Dataset entries

= = = = =

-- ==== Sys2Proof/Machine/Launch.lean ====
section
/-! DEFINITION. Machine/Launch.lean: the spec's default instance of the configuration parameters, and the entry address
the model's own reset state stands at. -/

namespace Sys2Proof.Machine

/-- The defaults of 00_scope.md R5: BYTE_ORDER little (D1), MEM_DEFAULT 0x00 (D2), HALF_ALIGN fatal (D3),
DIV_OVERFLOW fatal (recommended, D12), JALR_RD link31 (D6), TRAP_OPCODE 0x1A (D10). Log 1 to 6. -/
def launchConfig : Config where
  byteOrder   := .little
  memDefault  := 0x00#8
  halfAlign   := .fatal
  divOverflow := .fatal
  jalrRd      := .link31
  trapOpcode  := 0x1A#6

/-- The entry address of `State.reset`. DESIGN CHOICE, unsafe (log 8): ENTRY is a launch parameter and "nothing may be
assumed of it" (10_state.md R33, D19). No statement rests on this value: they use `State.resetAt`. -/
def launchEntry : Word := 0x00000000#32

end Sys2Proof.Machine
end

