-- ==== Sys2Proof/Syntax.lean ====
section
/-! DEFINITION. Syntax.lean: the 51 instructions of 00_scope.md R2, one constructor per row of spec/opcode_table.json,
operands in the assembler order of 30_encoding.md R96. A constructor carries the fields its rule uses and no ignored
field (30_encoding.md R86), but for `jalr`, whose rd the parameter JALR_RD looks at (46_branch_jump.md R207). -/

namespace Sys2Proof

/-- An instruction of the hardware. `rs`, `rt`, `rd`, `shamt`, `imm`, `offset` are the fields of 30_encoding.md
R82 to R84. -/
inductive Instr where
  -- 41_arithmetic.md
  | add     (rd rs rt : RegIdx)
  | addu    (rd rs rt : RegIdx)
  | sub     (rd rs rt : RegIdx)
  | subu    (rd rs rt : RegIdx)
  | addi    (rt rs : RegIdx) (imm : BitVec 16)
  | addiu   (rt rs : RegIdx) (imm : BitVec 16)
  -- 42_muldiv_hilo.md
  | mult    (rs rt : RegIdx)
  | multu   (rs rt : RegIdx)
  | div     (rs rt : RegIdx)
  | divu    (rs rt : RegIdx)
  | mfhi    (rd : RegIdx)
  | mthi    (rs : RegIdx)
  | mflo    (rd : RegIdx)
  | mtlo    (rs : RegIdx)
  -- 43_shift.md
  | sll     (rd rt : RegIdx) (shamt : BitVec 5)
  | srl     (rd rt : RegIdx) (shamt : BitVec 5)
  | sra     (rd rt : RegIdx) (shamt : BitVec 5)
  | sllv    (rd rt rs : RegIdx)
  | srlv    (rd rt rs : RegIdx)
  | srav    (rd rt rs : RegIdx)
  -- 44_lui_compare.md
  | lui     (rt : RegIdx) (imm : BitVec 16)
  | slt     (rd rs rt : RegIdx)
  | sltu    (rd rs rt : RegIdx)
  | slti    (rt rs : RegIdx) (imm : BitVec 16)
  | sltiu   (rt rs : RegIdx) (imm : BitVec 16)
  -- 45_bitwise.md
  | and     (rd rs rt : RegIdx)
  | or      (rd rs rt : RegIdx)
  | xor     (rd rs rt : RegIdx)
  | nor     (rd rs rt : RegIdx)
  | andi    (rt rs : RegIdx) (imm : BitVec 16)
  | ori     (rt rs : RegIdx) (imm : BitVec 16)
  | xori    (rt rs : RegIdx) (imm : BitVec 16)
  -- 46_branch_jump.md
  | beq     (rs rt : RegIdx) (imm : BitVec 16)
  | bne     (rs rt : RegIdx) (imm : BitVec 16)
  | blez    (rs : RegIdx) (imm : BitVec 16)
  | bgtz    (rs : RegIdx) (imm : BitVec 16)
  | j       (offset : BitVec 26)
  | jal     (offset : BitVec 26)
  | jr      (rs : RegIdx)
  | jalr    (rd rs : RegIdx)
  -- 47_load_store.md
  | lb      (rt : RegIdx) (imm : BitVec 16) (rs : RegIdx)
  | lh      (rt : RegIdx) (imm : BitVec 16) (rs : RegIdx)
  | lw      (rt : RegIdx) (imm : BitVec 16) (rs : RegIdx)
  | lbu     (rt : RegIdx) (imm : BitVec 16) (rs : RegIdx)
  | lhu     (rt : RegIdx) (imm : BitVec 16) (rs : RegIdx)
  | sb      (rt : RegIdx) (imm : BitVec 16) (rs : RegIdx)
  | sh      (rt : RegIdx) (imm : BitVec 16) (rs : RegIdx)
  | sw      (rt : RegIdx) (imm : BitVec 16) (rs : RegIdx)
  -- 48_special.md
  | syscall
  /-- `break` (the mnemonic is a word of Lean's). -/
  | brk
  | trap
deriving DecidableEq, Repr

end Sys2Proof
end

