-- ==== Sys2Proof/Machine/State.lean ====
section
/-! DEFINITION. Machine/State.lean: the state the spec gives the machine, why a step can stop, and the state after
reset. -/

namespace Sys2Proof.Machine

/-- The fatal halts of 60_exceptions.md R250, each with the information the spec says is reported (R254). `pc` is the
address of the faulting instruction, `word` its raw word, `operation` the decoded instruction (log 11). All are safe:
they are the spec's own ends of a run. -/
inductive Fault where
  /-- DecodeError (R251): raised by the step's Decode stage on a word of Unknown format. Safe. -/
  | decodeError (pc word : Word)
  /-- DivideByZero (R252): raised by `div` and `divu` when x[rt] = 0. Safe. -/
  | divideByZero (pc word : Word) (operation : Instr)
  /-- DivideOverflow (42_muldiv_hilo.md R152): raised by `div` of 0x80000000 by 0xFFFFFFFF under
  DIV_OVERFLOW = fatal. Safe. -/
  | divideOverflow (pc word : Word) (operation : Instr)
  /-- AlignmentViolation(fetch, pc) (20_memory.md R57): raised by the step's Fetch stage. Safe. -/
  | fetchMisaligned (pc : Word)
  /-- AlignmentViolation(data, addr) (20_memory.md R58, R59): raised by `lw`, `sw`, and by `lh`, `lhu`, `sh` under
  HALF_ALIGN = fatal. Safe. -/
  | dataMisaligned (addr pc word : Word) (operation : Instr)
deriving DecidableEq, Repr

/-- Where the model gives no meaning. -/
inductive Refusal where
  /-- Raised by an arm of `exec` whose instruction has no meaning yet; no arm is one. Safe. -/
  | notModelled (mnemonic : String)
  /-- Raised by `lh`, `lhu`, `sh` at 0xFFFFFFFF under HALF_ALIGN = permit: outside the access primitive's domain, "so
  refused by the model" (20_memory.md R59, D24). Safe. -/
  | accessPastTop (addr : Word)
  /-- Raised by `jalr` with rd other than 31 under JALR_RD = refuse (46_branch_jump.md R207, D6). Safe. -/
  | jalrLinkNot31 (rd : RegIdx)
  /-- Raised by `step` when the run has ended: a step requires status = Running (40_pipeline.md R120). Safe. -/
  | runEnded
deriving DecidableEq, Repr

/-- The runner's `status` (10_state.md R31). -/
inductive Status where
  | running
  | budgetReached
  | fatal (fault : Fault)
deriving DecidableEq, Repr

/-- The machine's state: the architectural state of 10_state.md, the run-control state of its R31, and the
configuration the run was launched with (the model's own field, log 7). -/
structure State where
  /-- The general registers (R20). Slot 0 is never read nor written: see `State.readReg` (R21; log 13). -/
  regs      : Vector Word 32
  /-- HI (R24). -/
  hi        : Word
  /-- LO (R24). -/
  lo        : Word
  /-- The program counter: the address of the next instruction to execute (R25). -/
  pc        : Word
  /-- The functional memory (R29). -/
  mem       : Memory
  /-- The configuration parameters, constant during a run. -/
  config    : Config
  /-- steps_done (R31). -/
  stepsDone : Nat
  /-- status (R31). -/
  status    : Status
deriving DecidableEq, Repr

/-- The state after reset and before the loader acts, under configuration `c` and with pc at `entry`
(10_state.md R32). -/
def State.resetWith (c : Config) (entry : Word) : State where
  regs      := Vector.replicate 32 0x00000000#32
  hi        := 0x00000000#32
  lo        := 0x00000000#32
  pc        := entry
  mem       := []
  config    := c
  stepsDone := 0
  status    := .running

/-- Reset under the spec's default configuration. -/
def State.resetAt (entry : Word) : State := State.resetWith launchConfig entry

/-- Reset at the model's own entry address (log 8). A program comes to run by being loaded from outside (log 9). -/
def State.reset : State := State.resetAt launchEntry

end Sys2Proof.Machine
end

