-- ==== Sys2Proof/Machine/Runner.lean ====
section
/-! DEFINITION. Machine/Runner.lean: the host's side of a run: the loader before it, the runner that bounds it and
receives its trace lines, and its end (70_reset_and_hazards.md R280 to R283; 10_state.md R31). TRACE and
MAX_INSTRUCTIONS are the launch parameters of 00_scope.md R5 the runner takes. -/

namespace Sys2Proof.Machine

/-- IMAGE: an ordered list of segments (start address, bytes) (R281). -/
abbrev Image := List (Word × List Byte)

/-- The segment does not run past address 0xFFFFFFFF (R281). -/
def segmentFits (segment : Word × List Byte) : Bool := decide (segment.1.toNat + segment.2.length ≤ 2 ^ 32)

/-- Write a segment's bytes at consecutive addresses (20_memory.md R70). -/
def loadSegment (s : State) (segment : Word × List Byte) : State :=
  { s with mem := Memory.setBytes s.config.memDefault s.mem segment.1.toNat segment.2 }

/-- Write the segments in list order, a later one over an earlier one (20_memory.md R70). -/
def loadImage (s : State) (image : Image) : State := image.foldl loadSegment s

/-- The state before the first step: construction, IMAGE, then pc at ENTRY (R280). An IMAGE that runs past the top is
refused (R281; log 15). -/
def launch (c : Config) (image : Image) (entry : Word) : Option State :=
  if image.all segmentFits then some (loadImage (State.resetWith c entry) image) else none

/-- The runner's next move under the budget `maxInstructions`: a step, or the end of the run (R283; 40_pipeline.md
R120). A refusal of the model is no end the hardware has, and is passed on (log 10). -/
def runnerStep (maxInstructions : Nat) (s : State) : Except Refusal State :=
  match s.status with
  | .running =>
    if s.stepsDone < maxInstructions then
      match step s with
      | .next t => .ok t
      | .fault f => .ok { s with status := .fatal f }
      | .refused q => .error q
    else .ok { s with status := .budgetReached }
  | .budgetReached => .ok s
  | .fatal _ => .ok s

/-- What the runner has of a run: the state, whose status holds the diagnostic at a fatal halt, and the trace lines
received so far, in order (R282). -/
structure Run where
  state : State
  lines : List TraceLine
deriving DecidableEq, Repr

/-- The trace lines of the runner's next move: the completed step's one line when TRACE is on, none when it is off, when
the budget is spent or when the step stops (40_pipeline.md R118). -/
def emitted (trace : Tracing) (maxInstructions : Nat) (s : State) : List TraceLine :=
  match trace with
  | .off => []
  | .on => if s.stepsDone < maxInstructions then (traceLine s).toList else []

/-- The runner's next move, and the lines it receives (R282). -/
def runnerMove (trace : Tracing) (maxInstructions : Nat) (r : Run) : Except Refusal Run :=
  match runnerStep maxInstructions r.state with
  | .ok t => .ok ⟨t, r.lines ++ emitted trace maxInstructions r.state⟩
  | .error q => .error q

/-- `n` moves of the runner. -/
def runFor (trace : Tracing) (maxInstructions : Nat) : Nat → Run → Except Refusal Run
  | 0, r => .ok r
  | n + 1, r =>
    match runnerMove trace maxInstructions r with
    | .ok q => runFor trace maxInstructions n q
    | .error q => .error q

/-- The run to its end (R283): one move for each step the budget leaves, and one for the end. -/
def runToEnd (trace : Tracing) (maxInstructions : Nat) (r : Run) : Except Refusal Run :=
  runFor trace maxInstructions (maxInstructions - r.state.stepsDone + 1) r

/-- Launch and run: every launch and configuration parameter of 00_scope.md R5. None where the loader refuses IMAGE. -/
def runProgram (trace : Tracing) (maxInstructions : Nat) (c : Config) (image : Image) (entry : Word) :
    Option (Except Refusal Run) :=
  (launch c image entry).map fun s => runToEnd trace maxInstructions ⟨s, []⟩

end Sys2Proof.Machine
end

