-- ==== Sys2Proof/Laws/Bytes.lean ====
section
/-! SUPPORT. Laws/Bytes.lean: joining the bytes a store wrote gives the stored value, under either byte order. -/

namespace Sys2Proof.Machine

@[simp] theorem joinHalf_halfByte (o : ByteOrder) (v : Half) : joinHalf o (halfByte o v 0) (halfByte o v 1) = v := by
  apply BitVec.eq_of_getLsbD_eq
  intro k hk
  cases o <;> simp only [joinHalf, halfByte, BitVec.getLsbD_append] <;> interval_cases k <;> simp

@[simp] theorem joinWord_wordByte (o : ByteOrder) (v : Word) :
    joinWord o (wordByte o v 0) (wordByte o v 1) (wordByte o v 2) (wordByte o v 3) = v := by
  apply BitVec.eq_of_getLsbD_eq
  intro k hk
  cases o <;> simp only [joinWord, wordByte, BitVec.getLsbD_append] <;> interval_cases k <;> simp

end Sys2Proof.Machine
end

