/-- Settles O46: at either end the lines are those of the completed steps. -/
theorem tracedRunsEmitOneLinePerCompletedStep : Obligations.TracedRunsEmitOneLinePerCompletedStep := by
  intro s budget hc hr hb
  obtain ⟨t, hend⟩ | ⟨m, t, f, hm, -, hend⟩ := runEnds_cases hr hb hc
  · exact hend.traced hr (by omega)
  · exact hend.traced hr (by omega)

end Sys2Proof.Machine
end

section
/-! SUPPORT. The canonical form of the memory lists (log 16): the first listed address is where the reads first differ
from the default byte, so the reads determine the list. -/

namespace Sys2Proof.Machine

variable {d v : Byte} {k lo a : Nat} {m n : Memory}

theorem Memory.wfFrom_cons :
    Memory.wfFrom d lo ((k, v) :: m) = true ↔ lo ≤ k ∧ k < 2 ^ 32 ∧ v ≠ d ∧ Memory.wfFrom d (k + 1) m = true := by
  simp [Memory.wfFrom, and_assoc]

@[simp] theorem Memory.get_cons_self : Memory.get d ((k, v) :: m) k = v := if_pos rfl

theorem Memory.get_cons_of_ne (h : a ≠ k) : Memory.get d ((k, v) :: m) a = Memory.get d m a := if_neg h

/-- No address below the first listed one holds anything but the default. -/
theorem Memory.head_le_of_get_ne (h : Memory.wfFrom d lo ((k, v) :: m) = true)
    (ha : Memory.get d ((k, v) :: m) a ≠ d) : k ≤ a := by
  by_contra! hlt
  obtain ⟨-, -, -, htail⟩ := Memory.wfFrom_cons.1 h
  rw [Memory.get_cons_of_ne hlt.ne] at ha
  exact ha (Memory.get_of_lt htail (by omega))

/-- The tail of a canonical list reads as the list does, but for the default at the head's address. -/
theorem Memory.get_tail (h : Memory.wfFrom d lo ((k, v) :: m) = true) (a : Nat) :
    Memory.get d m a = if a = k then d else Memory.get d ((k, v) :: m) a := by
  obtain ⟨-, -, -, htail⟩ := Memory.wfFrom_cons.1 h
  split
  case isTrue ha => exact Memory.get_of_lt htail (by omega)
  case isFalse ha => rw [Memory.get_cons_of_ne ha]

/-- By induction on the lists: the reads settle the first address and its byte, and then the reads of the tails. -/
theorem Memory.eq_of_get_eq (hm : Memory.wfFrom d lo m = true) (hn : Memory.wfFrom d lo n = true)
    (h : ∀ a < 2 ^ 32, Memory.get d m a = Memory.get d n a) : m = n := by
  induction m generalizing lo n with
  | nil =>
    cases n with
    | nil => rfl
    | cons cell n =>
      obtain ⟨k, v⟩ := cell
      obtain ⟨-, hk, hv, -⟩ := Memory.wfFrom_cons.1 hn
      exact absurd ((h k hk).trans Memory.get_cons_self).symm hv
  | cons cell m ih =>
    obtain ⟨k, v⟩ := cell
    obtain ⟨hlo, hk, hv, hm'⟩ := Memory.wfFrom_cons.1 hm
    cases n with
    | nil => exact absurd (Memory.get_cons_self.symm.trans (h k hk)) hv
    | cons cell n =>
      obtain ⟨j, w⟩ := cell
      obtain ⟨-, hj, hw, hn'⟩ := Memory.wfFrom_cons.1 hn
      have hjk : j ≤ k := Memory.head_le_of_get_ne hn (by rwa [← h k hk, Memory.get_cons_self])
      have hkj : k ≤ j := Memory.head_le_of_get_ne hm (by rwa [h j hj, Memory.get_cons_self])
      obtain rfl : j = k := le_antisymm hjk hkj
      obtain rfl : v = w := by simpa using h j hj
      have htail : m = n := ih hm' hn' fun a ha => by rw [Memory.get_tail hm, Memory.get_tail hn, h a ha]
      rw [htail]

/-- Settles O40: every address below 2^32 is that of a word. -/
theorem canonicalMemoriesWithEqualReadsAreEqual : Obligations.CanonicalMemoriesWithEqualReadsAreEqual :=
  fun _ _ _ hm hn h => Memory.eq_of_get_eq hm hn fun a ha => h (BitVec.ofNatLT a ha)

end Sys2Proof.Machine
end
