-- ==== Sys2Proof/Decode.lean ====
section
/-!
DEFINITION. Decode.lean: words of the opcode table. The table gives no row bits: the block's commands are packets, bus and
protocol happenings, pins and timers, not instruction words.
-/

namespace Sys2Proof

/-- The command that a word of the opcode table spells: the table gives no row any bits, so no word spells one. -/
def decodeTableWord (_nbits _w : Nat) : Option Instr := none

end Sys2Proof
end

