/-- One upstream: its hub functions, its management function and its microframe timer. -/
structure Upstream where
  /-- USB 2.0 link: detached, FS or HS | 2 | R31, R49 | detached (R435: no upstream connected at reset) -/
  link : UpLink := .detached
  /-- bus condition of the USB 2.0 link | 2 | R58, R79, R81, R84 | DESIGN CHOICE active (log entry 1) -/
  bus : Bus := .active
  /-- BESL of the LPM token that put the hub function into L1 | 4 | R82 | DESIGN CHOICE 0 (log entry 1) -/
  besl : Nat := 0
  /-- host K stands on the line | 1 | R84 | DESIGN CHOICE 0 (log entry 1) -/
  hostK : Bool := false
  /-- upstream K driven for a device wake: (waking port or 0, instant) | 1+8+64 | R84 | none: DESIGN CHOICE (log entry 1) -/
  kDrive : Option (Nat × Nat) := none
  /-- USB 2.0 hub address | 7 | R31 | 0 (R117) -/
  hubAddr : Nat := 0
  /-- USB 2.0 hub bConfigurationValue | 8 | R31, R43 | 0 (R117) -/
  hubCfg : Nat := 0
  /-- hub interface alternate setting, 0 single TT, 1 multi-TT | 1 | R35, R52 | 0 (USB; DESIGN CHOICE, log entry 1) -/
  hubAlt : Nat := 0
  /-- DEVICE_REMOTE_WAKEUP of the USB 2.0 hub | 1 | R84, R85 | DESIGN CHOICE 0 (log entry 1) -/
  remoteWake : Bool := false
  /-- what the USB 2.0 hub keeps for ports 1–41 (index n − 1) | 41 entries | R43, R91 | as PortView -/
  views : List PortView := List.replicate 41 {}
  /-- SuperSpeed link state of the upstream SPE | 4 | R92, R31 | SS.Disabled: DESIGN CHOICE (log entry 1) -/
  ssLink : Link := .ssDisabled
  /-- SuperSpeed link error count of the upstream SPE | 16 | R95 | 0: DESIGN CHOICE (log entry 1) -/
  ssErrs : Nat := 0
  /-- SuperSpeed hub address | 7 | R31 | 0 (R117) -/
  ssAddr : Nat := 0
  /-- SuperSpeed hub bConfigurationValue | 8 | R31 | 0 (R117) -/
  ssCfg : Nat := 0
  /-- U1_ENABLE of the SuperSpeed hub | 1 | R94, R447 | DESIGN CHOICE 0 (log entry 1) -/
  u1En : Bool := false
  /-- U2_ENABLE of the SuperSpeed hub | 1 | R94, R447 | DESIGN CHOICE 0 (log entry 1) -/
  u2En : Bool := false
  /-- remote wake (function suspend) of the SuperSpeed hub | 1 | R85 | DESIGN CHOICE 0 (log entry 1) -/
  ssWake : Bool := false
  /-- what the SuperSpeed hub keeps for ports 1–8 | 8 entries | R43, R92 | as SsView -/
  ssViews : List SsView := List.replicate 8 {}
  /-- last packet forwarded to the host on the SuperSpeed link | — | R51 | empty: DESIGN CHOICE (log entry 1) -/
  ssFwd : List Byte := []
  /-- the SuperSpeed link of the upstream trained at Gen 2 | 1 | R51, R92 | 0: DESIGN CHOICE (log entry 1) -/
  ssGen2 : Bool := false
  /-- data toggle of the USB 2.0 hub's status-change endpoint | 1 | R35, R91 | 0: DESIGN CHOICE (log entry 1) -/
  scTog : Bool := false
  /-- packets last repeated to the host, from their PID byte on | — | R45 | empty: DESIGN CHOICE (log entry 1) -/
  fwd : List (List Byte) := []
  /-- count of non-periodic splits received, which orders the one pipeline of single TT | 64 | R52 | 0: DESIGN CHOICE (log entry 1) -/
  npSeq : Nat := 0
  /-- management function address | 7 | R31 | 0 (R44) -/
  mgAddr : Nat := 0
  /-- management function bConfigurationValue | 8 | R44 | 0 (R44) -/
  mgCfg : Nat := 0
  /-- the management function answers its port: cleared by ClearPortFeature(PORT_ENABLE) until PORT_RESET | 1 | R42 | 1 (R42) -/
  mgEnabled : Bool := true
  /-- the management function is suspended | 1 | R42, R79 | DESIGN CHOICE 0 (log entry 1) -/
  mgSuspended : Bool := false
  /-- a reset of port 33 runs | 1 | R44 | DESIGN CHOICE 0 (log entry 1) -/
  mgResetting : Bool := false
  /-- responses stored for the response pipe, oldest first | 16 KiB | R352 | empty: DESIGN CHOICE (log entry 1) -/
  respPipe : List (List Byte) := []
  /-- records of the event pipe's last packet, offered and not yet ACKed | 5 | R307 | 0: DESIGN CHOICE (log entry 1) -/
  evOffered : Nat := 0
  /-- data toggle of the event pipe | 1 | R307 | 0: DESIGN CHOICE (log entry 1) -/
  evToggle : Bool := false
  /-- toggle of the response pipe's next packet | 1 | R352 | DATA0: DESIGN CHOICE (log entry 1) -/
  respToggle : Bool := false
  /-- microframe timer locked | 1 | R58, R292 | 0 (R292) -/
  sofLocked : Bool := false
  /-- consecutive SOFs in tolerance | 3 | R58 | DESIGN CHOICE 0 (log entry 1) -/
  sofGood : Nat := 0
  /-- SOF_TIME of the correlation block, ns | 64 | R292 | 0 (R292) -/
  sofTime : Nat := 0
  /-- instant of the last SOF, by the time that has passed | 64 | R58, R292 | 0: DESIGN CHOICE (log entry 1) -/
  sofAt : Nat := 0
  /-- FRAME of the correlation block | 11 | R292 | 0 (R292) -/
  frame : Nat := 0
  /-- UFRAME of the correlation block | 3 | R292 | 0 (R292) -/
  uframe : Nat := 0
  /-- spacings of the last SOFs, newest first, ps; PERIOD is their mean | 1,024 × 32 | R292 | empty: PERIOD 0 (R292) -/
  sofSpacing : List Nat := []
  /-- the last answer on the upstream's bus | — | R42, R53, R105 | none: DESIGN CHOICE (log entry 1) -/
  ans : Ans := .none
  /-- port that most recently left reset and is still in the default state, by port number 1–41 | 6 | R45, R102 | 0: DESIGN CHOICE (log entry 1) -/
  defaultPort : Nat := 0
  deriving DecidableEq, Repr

= = = = =

**WHAT YOU ARE ASKED TO DO**
As the answer, set down only the lines from the data above between the one holding "halfByte, BitVec.getLsbD_append] <;> interval_cases k <;> simp" and the one holding "wordByte, BitVec.getLsbD_append] <;> interval_cases k <;> simp", inclusive, exactly as they read.

**PROBLEM SOLUTION**
  cases o <;> simp only [joinHalf, halfByte, BitVec.getLsbD_append] <;> interval_cases k <;> simp

@[simp] theorem joinWord_wordByte (o : ByteOrder) (v : Word) :
    joinWord o (wordByte o v 0) (wordByte o v 1) (wordByte o v 2) (wordByte o v 3) = v := by
  apply BitVec.eq_of_getLsbD_eq
  intro k hk
  cases o <;> simp only [joinWord, wordByte, BitVec.getLsbD_append] <;> interval_cases k <;> simp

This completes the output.